/-- Both stages of a slice IOVA (R116, R118): the bus address, or the stage that faults. -/
def Core.translate (c : Core) (inst : Nat) (sl : Slice) (addr : Nat) (write : Bool) : Core × Except Nat Nat :=
  let after2 (c : Core) (a : Nat) : Core × Except Nat Nat :=
    match c.stage2Of inst a write with
    | (c1, some b) => (c1, .ok b)
    | (c1, none) => (c1, .error 2)
  if sl.disable then after2 c addr
  else if addr / 2 ^ 48 != 0 then (c, .error 1)
  else
    match c.tlbFind inst sl.pasid 1 (addr / 4096) with
    | some e => if (if write then e.write else e.read) then after2 c (e.target * 4096 + addr % 4096) else (c, .error 1)
    | none =>
      match walk (fun a => (c.stage2Of inst a false).2.map (fun b => ofLe (Memory.rdN c.host b 8))) addr 4 1 sl.s1base with
      | none => (c, .error 1)
      | some (page, r, w) =>
        let c1 := c.tlbAdd { inst := inst, pasid := sl.pasid, stage := 1, gen := c.genOf (uid 0x01 inst 0), page := addr / 4096, target := page, read := r, write := w }
        if (if write then w else r) then after2 c1 (page * 4096 + addr % 4096) else (c1, .error 1)

/-- Reads n bytes at a slice IOVA; on a fault the address and stage. -/
def Core.dmaRead (inst : Nat) (sl : Slice) : Nat → Core → Nat → Core × Except (Nat × Nat) (List Byte)
  | 0, c, _ => (c, .ok [])
  | n + 1, c, a =>
    match c.translate inst sl a false with
    | (c1, .error st) => (c1, .error (a, st))
    | (c1, .ok b) =>
      match Core.dmaRead inst sl n c1 (a + 1) with
      | (c2, .error e) => (c2, .error e)
      | (c2, .ok bs) => (c2, .ok (Memory.rd c1.host b :: bs))

/-- Writes bytes at a slice IOVA, stopping at the first fault (R119). -/
def Core.dmaWrite (inst : Nat) (sl : Slice) : List Byte → Core → Nat → Core × Option (Nat × Nat)
  | [], c, _ => (c, none)
  | v :: vs, c, a =>
    match c.translate inst sl a true with
    | (c1, .error st) => (c1, some (a, st))
    | (c1, .ok b) => Core.dmaWrite inst sl vs { c1 with host := Memory.wr c1.host b v } (a + 1)

/-- Reads n bytes at an address that stage 2 alone translates (R109, R113); faulting bytes read 0. -/
def Core.rd2 (c : Core) (inst addr n : Nat) : List Byte :=
  (List.range n).map (fun i =>
    match (c.stage2Of inst (addr + i) false).2 with
    | some b => Memory.rd c.host b
    | none => 0)

/-- Writes bytes at an address that stage 2 alone translates; faulting bytes are dropped and counted (R119). -/
def Core.wr2 (inst : Nat) : List Byte → Core → Nat → Core
  | [], c, _ => c
  | v :: vs, c, a =>
    match c.stage2Of inst a true with
    | (c1, some b) => Core.wr2 inst vs { c1 with host := Memory.wr c1.host b v } (a + 1)
    | (c1, none) => Core.wr2 inst vs { c1 with dtuFaults := satInc c1.dtuFaults } (a + 1)

/-! ## Slices, control blocks and rings -/

/-- A slice that exists. -/
def Core.slice (c : Core) (inst idx : Nat) : Option Slice := Tbl.find c.slices (sliceKey inst idx)

/-- Changes a slice that exists. -/
def Core.updSlice (c : Core) (inst idx : Nat) (f : Slice → Slice) : Core := { c with slices := Tbl.upd c.slices (sliceKey inst idx) f }
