-- ==== Sys2Proof/Machine/Surfaces.lean ====
section
/-! DEFINITION. The surface commands of chapter 5 and the events of copies, mirrors and apertures (R185 to R210, R635). -/

namespace Sys2Proof.Machine

/-- UNIT is a registered surface (Table 5.6). -/
def atSurface (s : State) (_ : Who) (p : Packet) : Bool := pkIs p 0x11 && (s.surf (pkUnit p)).isSome

/-- The surface UNIT names. -/
def State.target (s : State) (p : Packet) : Option Surf := s.surf (pkUnit p)

/-- Its owner or the PF. -/
def ownerPf (s : State) (w : Who) (p : Packet) : Bool := (s.target p).elim false (fun sf => w.ownerOrPf sf.owner)

/-- Its owner, an instance that holds WRITE, or the PF. -/
def mayWrite (s : State) (w : Who) (p : Packet) : Bool := !w.secure && (s.target p).elim false (fun sf => sf.mayUse w true)

/-- A command on a surface, with what the surface commands share. -/
def surfCmd (op : Nat) (form : State → Who → Packet → Bool) (may : State → Who → Packet → Bool) (check : State → Who → Packet → Option Rsp) (run : State → Who → Packet → Verdict) : Cmd :=
  { opcode := op, forms := .setOnly, secure := false, always := false, form := form, qform := bufForm, unitOk := atSurface, may := may, active := ownActive, check := check, run := run, ask := noAsk }

/-- Refused while the surface is in RELEASE_PENDING (R210). -/
def notReleasing (s : State) (_ : Who) (p : Packet) : Option Rsp :=
  (s.target p).bind (fun sf => if sf.releasing then some (Rsp.plain .refusedLocked) else none)

/-! ## Pools and allocation -/

/-- The pool of an instance in a group. -/
def Srf.pool (r : Srf) (inst g : Nat) : Option Pool := Tbl.find r.pools (inst * 2 + g)

/-- The runs allocated in a group: first unit, size, surface. -/
def Srf.runs (r : Srf) (g : Nat) : List (Nat × Nat × Nat) :=
  r.surfs.flatMap (fun e => (if e.2.home = g then [(e.2.first, e.2.size, e.1)] else []) ++ (match e.2.mirror with | some m => if e.2.home ≠ g then [(m, e.2.size, e.1)] else [] | none => []))

/-- Two runs overlap. -/
def overlaps (a n b m : Nat) : Bool := decide (a < b + m) && decide (b < a + n) && decide (0 < n) && decide (0 < m)

/-- First fit in a pool (R186): the lowest start of a free run. -/
def Srf.firstFit (r : Srf) (inst g size : Nat) : Option Nat :=
  match r.pool inst g with
  | none => none
  | some p =>
    let runs := r.runs g
    let fits (a : Nat) : Bool := decide (p.first ≤ a) && decide (a + size ≤ p.first + p.size) && !runs.any (fun x => overlaps a size x.1 x.2.1)
    (p.first :: runs.map (fun x => x.1 + x.2.1)).foldl (fun b a => if fits a then (match b with | some c => some (min a c) | none => some a) else b) none

/-- Surfaces of an instance that lie in its pool of a group and do not fit a new pool, lowest first. -/
def Srf.stranded (r : Srf) (inst g first size : Nat) : List Nat :=
  ((r.runs g).filter (fun x => (Tbl.find r.surfs x.2.2).elim false (fun sf => sf.owner == inst) && !(decide (first ≤ x.1) && decide (x.1 + x.2.1 ≤ first + size)))).map (fun x => x.2.2)

/-- POOL_SET (R185). -/
def cmdPoolSet : Cmd :=
  { opcode := 0x0207, forms := .setOnly, secure := false, always := false,
    form := fun s _ p => pkLen p 3 && fld (pkW p 0) 63 9 == 0 && pkF p 0 7 6 == 0 && fld (pkW p 1) 63 19 == 0 && fld (pkW p 2) 63 19 == 0 &&
      decide (pkW p 1 + pkW p 2 ≤ s.usable (pkF p 0 8 8) / 65536),
    qform := bufForm, unitOk := atDevice, may := pfOnly, active := ownActive,
    check := fun s _ p =>
      let inst := pkF p 0 5 0
      let g := pkF p 0 8 8
      if s.srf.pools.any (fun e => e.1 % 2 == g && e.1 / 2 != inst && overlaps e.2.first e.2.size (pkW p 1) (pkW p 2)) then some (Rsp.plain .refusedLocked)
      else (s.srf.stranded inst g (pkW p 1) (pkW p 2)).head?.map (fun n => Rsp.code .refusedLocked (s.core.here (surfUnit n))),
    run := fun s _ p =>
      let key := pkF p 0 5 0 * 2 + pkF p 0 8 8
      .done { s with srf := { s.srf with pools := (if pkW p 2 = 0 then Tbl.del s.srf.pools key else Tbl.put s.srf.pools key { first := pkW p 1, size := pkW p 2 }) } } (Rsp.plain .served),
    ask := noAsk }

/-- POOL_SET. -/
def execPoolSet (port : Port) (s : State) : Host.Outcome State Fault Refusal := s.ends (cmdPoolSet.exec port s)

/-- The shape that SURFACE_REGISTER's words give (Table 5.1). -/
def regShape (p : Packet) : Shape :=
  { format := pkF p 0 15 8, width := pkF p 0 47 32, height := pkF p 0 63 48, layout := pkF p 0 17 16, stride := pkF p 1 31 0 }

/-- The 64 KiB units a shape takes. -/
def Shape.units (sh : Shape) : Nat := ceilDiv sh.bytes 65536

/-- The well-formedness of R186 and R187. -/
def shapeOk (sh : Shape) : Bool :=
  !(planesOf sh.format).isEmpty && decide (1 ≤ sh.width) && decide (sh.width ≤ 16384) && decide (1 ≤ sh.height) && decide (sh.height ≤ 16384) && sh.layout != 3 &&
  !(sh.layout == 2 && sh.format == 0x04) && !(chromaH sh.format && sh.width % 2 == 1) && !(chromaV sh.format && sh.height % 2 == 1) &&
  (if sh.layout = 0 then sh.stride == 0 || (sh.stride % 256 == 0 && decide (sh.minStride 0 ≤ sh.stride)) else sh.stride == 0)
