/-- JOURNAL_TAIL. -/
def execJournalTail (port : Port) (s : State) : Host.Outcome State Fault Refusal := s.ends (cmdJournalTail.exec port s)
/-- JOURNAL_SYNC. -/
def execJournalSync (port : Port) (s : State) : Host.Outcome State Fault Refusal := s.ends (cmdJournalSync.exec port s)
/-- JOURNAL_EXPORT_BEGIN. -/
def execJournalExportBegin (port : Port) (s : State) : Host.Outcome State Fault Refusal := s.ends (cmdJournalExportBegin.exec port s)
/-- JOURNAL_EXPORT_READ. -/
def execJournalExportRead (port : Port) (s : State) : Host.Outcome State Fault Refusal := s.ends (cmdJournalExportRead.exec port s)
/-- JOURNAL_EXPORT_ACK. -/
def execJournalExportAck (port : Port) (s : State) : Host.Outcome State Fault Refusal := s.ends (cmdJournalExportAck.exec port s)
/-- JOURNAL_STATUS. -/
def execJournalStatus (port : Port) (s : State) : Host.Outcome State Fault Refusal := s.ends (cmdJournalStatus.exec port s)

/-! ## Flush, durability, seals, recovery -/

/-- The unexported items of a list. -/
def Jrn.isUnexported (j : Jrn) (i : JItem) : Bool := decide (j.exported < i.jseq)

/-- An item of the open export (R101). -/
def Jrn.isOpen (j : Jrn) (i : JItem) : Bool := j.openExport.elim false (fun e => decide (e.first ≤ i.jseq) && decide (i.jseq ≤ e.last))

/-- Frees the oldest erase block's worth of items until a number of bytes fits, at most f times; a block that held unexported records journals JOURNAL_WRAP (R99, R642). The records of the open export stay (R101). -/
def Core.makeSpace : Nat → Core → Nat → Core
  | 0, c, _ => c
  | f + 1, c, need =>
    let j := c.jrn
    if itemsBytes j.part + need ≤ j.capacity then c
    else
      let n := max 1 (j.blockBytes / 64)
      let old := j.part.take n
      let lost := (old.filter (fun i => j.isUnexported i && (match i with | .record _ => true | .seal _ => false))).length
      if old.isEmpty || (j.regulated && decide (0 < lost)) || old.any j.isOpen then c
      else
        let c1 : Core := { c with jrn := { j with part := j.part.drop n } }
        Core.makeSpace f (if lost = 0 then c1 else c1.event 0xFE06 0 (uid 0x81 0 0) lost (le 8 c1.jrn.oldest)) need

/-- PEAT_PART_ATTR of a partition permits a port class to read or write (R534, Table 16.3). -/
def State.partPermits (s : State) (part cls : Nat) (write : Bool) : Bool :=
  let a := Tbl.cnt s.peat.attrs part
  !bitOf a 29 || bitOf a (cls + (if write then 8 else 0))

/-- A denied access is counted (R534). -/
def State.partDenied (s : State) : State := { s with peat := { s.peat with rgnViol := satInc s.peat.rgnViol } }

/-- JOURNAL_FLUSH (R93): MGMT starts writing what the buffer holds, unless it is being restarted (R95), the store is not formatted, a power-fail flush runs, or no space can be freed (R101, R642). -/
def flush (s : State) : State :=
  if s.pwr.mgmtRestarting || !s.peat.formatted || s.peat.flushing || s.core.jrn.noSpace then s
  else if !s.partPermits 4 2 true then s.partDenied
  else
    s.mapCore (fun c =>
      let need := itemsBytes c.jrn.buffer + itemsBytes c.jrn.flushing
      let c1 := c.makeSpace (c.jrn.part.length + 1) need
      if c1.jrn.capacity < itemsBytes c1.jrn.part + need then c
      else { c1 with jrn := { c1.jrn with flushing := c1.jrn.flushing ++ c1.jrn.buffer, buffer := [] } })

/-- The completion of a command whose record is durable: JOURNAL_SYNC, 0x0051 in a compatibility session, reports the newest durable sequence (R61, R100). -/
def Core.durableRsp (c : Core) (o : Owed) : Rsp :=
  match o.wait with
  | .durable _ st r0 r1 r2 => if o.op = 0x0D01 ∨ o.op = 0x51 then Rsp.ok (c.jrn.durable % 2 ^ 32) (c.jrn.durable / 2 ^ 32) 0 else { st := st, r0 := r0, r1 := r1, r2 := r2 }
  | _ => Rsp.plain .served

/-- True where a command waits for a record that is durable. -/
def Core.durableDue (c : Core) (o : Owed) : Bool :=
  match o.wait with
  | .durable j _ _ _ _ => c.jrn.isDurable j
  | _ => false

/-- Writes the completions of SYNC packets whose records are durable (R61). -/
def Core.syncDone (c : Core) : Core :=
  (c.owed.filter c.durableDue).foldl (fun k o => k.complete o.who o.pk (c.durableRsp o) true true o.jseq)
    { c with owed := c.owed.filter (fun o => !c.durableDue o) }

/-- Takes what is being programmed into the partition as durable (R93): the completions of R61, and the fill's state (R96). -/
def programmed (s : State) : State :=
  s.mapCore (fun c =>
    let j := c.jrn
    let c1 : Core := { c with jrn := { j with part := j.part ++ j.flushing, flushing := [], durable := (j.flushing.foldl (fun m i => max m i.jseq) j.durable) } }
    c1.syncDone.journalState false)

/-- JOURNAL_FLUSH. -/
def execJournalFlush (s : State) : Host.Outcome State Fault Refusal := s.ends (flush s)

/-- JOURNAL_RECORD_DURABLE. -/
def execJournalRecordDurable (s : State) : Host.Outcome State Fault Refusal := s.ends (programmed s)

/-- The KEY_ID of the journal sealing key (R499). -/
def keyId (d : Nat) : List Byte := (sha384 (ecPublic d)).take 16

/-- Seals the chain after the newest record (R90, R91); the first seal after a SEC restart journals SEAL_RESUMED (R92). -/
def Core.sealNow (c : Core) (key : Nat) : Core :=
  let j := c.jrn
  let covered := j.sinceSeal
  let b : Seal := { jseq := j.nextJseq - 1, dt := c.now, h := j.chain, keyId := keyId key, sig := [] }
  let b1 := { b with sig := deviceSign key (sha384 b.body) }
  let c1 : Core := { c with jrn := { j with buffer := j.buffer ++ [.seal b1], sealed := j.nextJseq - 1, sinceSeal := 0, sealTimer := c.now, resumed := false } }
  if j.resumed then c1.event 0xFE02 0 (uid 0x81 0 0) covered [] else c1

/-- True where the SEC can seal: it runs, and the journal's chain is rebuilt. -/
def State.canSeal (s : State) : Bool := s.sec.run == .running && s.core.jrn.st != .recovering

/-- JOURNAL_SEAL (R90): due once 1,024 records followed the last seal. -/
def execJournalSeal (s : State) : Host.Outcome State Fault Refusal :=
  s.ends (if s.canSeal && decide (1024 ≤ s.core.jrn.sinceSeal) then s.mapCore (fun c => c.sealNow s.sec.sealKey) else s)

/-- SEAL_TIMER (R90): at 1 s the SEC seals if a record was added, and the timer restarts. -/
def execSealTimer (s : State) : Host.Outcome State Fault Refusal :=
  s.ends (if s.canSeal && decide (s.core.jrn.sealTimer + 10 ^ 9 ≤ s.core.now) then
      (if s.core.jrn.sinceSeal = 0 then s.mapCore (fun c => { c with jrn := { c.jrn with sealTimer := c.now } })
       else s.mapCore (fun c => c.sealNow s.sec.sealKey))
    else s)

/-- The records of a reserve area in journal order, without those already in the partition (R540). -/
def restoreItems (have' : List JItem) (items : List JItem) : List JItem := items.filter (fun i => !have'.contains i)

/-- Items put into a list in journal order (R540). -/
def mergeItems (part items : List JItem) : List JItem :=
  match items with
  | [] => part
  | i :: _ => part.takeWhile (fun x => decide (x.jseq < i.jseq)) ++ items ++ part.dropWhile (fun x => decide (x.jseq < i.jseq))

/-- The chain state over a list of records: recomputed from the last seal (R91, Table 2.11). -/
def chainFrom (start : List Byte) (items : List JItem) : List Byte :=
  items.foldl (fun h i => match i with | .record r => sha384 (h ++ r.head) | .seal s => s.h) start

_Task prompt_. Copy all lines in the listing above where the string "setOnly" appears.

_Problem solution_.
  { opcode := op, forms := .setOnly, secure := false, always := false, form := form, qform := bufForm, unitOk := atSurface, may := may, active := ownActive, check := check, run := run, ask := noAsk }
  { opcode := 0x0207, forms := .setOnly, secure := false, always := false,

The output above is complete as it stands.